Wherever a line below holds the word "writeReg", copy that line.

BEGIN GIVEN RECORDS

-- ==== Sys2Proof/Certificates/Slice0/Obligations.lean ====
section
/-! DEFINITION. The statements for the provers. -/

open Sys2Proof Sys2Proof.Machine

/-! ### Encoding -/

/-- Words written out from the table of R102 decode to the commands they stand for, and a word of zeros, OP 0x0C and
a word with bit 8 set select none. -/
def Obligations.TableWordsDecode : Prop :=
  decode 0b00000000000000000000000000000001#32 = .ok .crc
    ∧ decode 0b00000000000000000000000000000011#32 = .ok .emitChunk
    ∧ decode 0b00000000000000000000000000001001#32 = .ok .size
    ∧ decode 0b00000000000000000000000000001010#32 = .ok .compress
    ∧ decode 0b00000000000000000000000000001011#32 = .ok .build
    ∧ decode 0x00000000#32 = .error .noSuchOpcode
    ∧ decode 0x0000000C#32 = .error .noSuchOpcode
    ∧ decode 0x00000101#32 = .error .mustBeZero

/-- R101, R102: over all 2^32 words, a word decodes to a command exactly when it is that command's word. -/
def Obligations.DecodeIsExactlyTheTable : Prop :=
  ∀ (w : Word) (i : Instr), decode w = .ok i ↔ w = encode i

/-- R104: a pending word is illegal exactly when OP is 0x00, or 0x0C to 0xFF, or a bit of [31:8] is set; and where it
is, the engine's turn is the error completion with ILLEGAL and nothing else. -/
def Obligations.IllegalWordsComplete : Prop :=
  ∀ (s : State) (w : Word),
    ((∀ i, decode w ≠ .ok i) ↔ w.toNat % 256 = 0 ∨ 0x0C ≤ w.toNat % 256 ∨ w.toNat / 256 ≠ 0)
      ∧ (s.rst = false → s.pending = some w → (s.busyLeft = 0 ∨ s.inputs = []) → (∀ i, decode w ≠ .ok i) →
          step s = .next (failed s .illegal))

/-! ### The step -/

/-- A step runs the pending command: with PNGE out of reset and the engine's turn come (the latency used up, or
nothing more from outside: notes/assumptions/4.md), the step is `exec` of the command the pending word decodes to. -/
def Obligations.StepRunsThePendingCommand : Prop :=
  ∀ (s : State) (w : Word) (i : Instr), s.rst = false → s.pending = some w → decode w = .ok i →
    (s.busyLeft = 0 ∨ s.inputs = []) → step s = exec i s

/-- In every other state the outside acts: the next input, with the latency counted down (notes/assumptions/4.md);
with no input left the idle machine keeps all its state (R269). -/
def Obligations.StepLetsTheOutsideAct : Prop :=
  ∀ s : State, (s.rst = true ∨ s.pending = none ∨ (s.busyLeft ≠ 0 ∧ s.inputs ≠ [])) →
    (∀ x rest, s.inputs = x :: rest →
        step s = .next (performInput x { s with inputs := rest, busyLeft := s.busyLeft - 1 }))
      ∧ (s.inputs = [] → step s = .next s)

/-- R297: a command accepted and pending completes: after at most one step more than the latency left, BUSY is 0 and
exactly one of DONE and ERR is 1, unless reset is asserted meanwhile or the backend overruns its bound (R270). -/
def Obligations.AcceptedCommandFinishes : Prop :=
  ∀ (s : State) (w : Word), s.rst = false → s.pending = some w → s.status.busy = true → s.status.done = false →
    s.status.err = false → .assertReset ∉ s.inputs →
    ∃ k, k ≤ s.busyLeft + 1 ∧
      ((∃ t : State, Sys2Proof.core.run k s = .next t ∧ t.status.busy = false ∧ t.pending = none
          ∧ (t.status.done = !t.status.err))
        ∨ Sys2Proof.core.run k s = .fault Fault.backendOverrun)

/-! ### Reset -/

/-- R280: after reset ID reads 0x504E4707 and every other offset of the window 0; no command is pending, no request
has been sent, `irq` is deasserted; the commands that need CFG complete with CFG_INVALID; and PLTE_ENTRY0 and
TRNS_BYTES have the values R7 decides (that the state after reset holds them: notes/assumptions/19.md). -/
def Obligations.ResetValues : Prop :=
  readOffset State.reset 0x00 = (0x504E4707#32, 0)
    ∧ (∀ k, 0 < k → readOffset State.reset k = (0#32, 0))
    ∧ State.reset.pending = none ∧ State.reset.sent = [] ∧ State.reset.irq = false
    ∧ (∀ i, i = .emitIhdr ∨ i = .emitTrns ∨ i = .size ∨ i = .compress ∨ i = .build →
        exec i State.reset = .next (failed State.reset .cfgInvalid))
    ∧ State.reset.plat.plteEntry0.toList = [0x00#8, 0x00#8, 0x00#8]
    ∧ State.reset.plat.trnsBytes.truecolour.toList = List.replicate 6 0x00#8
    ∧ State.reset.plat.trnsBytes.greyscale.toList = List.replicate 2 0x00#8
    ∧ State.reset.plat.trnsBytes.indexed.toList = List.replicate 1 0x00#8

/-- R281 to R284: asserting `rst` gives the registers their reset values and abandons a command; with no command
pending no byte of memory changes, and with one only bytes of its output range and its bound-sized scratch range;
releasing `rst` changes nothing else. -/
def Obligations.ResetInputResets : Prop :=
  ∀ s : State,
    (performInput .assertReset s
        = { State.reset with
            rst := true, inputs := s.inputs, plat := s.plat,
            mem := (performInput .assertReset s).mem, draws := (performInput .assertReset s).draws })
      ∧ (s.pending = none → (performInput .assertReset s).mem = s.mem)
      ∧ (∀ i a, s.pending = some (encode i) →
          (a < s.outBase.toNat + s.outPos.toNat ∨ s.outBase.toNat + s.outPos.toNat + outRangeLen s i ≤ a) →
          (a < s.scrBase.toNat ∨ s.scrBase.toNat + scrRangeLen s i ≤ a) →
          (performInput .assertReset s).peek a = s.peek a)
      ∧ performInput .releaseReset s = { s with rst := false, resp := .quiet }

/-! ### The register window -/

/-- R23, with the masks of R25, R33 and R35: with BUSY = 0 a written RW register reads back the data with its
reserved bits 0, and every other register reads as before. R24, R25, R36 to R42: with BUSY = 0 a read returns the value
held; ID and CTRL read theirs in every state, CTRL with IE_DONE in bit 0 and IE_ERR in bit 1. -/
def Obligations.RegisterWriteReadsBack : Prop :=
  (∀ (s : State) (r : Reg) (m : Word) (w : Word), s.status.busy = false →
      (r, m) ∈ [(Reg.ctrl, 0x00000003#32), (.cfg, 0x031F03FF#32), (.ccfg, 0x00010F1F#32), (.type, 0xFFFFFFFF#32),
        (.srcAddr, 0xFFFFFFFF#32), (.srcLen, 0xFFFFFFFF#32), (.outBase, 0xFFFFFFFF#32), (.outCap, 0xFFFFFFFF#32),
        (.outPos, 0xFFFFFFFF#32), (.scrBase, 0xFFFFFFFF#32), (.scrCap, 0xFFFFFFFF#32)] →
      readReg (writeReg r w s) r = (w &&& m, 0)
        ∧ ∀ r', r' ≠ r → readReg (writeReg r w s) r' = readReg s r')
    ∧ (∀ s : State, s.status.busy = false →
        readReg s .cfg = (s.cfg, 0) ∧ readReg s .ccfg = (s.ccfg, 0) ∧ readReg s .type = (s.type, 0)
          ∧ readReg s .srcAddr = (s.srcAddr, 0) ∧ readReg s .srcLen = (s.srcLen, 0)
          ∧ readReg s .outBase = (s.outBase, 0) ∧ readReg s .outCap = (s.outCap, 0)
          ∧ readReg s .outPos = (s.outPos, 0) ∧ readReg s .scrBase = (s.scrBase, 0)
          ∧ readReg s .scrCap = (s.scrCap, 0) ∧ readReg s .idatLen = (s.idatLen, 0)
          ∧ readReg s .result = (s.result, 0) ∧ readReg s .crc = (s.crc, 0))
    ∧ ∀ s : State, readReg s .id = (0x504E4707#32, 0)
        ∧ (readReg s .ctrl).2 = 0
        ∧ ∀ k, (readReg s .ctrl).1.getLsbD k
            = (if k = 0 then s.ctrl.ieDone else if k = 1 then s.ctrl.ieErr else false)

END GIVEN RECORDS

ANSWER SECTION.
      readReg (writeReg r w s) r = (w &&& m, 0)
        ∧ ∀ r', r' ≠ r → readReg (writeReg r w s) r' = readReg s r')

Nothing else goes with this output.